## The problem
A stretch of the entries below is to be set down exactly, running from the line with "(41_rasterize.md R104). -/" through the line with "95_test_vectors.md V1, the", both included, and no other line.

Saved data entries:
= Beginning of Section =

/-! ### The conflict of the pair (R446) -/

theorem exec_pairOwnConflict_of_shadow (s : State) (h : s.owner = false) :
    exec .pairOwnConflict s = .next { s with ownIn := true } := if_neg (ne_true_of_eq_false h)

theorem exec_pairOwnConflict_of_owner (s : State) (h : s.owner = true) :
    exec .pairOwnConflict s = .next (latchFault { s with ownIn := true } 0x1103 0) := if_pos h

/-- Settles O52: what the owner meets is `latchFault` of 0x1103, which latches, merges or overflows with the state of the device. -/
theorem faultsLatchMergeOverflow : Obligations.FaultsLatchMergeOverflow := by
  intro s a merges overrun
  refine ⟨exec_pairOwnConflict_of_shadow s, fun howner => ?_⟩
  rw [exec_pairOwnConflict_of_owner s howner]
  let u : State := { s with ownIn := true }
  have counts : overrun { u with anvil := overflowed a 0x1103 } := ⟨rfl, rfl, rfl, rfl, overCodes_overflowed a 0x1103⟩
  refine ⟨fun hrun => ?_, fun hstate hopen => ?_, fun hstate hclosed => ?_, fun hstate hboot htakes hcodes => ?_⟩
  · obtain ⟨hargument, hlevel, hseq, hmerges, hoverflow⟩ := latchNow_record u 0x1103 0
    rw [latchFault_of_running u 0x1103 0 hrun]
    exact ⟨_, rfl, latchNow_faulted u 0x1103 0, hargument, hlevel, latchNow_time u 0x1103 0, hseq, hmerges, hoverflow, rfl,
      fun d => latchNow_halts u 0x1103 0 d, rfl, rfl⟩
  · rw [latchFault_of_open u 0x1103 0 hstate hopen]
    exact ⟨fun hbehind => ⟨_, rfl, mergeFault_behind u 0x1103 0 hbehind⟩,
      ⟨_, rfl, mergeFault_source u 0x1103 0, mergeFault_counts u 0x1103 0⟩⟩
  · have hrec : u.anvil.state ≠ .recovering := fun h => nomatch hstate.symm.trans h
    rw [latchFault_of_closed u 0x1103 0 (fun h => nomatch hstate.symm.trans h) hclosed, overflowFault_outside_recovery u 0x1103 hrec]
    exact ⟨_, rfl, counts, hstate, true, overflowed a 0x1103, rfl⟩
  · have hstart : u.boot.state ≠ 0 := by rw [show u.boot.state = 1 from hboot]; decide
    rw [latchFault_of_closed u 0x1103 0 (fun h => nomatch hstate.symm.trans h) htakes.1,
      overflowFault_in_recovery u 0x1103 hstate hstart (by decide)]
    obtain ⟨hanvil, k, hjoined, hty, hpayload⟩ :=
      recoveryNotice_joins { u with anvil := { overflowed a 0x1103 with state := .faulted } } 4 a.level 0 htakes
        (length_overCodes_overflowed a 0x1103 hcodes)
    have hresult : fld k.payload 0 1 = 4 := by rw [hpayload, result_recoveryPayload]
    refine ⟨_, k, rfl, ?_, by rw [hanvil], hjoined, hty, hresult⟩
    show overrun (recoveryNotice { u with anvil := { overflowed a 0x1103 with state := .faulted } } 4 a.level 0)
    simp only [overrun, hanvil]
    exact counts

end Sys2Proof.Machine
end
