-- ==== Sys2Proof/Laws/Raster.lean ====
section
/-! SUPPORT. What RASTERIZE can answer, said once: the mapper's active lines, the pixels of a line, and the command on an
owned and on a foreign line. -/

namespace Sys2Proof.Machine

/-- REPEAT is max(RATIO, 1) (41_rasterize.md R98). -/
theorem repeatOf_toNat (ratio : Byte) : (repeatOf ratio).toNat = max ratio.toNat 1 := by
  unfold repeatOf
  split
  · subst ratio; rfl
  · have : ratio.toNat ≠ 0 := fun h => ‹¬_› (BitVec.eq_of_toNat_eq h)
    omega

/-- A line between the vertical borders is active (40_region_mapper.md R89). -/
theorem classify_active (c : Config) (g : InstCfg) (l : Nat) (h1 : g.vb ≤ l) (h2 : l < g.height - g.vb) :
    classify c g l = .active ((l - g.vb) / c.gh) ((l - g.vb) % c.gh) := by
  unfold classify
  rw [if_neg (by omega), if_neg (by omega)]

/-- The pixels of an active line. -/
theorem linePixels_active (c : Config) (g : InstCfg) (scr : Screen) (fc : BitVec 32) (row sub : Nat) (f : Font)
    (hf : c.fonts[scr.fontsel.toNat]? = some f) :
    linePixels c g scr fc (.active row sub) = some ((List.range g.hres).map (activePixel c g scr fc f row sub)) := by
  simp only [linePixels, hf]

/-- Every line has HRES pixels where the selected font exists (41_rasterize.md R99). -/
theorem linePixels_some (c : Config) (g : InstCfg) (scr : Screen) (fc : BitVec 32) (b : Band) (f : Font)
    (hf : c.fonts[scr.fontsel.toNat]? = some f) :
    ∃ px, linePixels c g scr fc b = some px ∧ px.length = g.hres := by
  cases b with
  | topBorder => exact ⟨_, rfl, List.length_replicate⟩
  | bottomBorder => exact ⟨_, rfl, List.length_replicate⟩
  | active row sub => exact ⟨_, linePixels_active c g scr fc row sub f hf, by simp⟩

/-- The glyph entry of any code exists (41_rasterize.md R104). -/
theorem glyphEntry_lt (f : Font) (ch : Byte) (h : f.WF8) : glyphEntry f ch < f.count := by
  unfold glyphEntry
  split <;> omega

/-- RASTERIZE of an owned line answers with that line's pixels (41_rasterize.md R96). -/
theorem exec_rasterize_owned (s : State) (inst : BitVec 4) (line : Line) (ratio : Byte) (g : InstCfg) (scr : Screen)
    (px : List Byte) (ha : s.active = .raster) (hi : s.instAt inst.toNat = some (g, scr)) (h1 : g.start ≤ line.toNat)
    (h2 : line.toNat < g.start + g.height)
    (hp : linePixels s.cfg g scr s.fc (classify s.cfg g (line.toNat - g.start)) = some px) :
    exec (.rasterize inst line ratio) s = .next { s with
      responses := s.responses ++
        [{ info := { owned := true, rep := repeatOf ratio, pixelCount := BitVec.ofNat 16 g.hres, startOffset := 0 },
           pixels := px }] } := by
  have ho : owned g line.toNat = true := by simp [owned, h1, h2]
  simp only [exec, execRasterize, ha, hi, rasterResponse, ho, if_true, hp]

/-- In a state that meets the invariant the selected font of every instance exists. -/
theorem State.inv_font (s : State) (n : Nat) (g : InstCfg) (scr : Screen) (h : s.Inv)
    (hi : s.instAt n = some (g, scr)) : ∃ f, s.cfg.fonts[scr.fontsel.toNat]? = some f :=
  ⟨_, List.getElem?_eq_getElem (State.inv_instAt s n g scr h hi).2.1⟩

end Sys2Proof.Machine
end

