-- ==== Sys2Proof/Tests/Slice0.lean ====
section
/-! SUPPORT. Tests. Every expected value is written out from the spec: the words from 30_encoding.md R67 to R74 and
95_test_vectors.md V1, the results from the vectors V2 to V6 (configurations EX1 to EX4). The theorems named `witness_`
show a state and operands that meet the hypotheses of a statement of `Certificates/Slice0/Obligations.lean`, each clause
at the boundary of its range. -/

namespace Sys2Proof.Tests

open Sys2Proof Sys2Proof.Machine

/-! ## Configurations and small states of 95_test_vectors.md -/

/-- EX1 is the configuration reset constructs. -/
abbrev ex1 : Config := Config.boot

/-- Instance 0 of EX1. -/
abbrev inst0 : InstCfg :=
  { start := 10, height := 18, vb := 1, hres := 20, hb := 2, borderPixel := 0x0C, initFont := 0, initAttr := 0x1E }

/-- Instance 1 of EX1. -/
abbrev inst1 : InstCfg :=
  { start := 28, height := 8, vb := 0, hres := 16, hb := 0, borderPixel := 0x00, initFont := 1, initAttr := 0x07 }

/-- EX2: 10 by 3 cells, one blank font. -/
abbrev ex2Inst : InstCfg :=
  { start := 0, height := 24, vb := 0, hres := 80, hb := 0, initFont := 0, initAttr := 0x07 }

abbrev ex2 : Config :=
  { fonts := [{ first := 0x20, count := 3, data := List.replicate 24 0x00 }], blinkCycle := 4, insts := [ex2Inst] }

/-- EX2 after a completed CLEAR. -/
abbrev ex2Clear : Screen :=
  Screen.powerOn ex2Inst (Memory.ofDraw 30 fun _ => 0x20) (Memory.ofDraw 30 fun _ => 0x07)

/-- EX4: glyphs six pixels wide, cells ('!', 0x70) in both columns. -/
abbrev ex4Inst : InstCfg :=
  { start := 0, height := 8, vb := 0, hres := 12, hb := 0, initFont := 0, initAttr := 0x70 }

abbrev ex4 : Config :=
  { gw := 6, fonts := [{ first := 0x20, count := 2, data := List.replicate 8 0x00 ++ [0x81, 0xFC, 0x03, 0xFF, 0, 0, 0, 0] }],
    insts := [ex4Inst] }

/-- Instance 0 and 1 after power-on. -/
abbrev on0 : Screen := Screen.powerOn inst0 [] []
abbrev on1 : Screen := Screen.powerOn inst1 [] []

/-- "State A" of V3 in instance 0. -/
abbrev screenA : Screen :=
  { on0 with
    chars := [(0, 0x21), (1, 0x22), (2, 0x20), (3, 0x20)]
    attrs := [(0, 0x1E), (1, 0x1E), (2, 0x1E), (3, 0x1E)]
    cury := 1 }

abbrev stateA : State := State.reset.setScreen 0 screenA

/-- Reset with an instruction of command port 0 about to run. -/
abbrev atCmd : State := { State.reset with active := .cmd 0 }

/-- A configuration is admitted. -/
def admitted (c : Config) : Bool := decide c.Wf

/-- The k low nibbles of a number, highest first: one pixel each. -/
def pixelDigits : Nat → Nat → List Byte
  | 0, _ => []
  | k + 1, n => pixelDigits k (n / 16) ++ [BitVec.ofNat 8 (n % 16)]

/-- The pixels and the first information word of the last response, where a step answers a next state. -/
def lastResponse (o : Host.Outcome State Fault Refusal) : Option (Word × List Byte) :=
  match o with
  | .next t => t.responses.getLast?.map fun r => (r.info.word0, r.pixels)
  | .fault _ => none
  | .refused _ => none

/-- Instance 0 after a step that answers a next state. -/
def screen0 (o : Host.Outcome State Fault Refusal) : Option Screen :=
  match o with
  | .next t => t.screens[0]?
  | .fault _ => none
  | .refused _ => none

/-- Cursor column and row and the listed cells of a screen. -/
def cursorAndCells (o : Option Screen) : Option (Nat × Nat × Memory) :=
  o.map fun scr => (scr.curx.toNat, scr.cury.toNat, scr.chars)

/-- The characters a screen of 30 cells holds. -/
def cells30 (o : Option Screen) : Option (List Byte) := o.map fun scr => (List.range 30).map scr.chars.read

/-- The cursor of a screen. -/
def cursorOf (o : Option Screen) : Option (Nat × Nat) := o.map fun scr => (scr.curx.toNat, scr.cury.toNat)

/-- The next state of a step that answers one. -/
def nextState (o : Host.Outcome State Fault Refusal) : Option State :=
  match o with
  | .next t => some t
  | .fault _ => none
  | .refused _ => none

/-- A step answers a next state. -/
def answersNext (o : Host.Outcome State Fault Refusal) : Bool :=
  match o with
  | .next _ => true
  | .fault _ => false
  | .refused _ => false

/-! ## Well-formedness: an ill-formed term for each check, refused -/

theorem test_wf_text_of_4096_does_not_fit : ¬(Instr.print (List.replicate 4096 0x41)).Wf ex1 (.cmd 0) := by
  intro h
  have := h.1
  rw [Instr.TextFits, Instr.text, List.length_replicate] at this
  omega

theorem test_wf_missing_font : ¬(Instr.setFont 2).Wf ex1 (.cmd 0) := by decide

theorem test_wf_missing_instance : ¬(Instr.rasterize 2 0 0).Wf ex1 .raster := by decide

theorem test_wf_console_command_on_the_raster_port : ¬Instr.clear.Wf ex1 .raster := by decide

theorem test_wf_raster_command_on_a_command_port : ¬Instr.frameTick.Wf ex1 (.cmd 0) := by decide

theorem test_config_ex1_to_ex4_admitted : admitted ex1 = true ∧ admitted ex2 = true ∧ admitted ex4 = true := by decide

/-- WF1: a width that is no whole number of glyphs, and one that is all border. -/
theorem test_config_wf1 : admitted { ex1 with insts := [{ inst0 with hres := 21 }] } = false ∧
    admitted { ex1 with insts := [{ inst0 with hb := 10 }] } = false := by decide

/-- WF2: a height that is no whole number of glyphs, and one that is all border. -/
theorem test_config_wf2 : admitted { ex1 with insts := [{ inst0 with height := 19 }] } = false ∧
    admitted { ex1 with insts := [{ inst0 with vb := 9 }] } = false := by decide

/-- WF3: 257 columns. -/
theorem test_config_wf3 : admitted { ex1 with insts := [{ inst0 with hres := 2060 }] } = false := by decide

= End of Section =

## Response to the task
/-- The glyph entry of any code exists (41_rasterize.md R104). -/
theorem glyphEntry_lt (f : Font) (ch : Byte) (h : f.WF8) : glyphEntry f ch < f.count := by
  unfold glyphEntry
  split <;> omega

/-- RASTERIZE of an owned line answers with that line's pixels (41_rasterize.md R96). -/
theorem exec_rasterize_owned (s : State) (inst : BitVec 4) (line : Line) (ratio : Byte) (g : InstCfg) (scr : Screen)
    (px : List Byte) (ha : s.active = .raster) (hi : s.instAt inst.toNat = some (g, scr)) (h1 : g.start ≤ line.toNat)
    (h2 : line.toNat < g.start + g.height)
    (hp : linePixels s.cfg g scr s.fc (classify s.cfg g (line.toNat - g.start)) = some px) :
    exec (.rasterize inst line ratio) s = .next { s with
      responses := s.responses ++
        [{ info := { owned := true, rep := repeatOf ratio, pixelCount := BitVec.ofNat 16 g.hres, startOffset := 0 },
           pixels := px }] } := by
  have ho : owned g line.toNat = true := by simp [owned, h1, h2]
  simp only [exec, execRasterize, ha, hi, rasterResponse, ho, if_true, hp]

/-- In a state that meets the invariant the selected font of every instance exists. -/
theorem State.inv_font (s : State) (n : Nat) (g : InstCfg) (scr : Screen) (h : s.Inv)
    (hi : s.instAt n = some (g, scr)) : ∃ f, s.cfg.fonts[scr.fontsel.toNat]? = some f :=
  ⟨_, List.getElem?_eq_getElem (State.inv_instAt s n g scr h hi).2.1⟩

end Sys2Proof.Machine
end

-- ==== Sys2Proof/Tests/Slice0.lean ====
section
/-! SUPPORT. Tests. Every expected value is written out from the spec: the words from 30_encoding.md R67 to R74 and
95_test_vectors.md V1, the results from the vectors V2 to V6 (configurations EX1 to EX4). The theorems named `witness_`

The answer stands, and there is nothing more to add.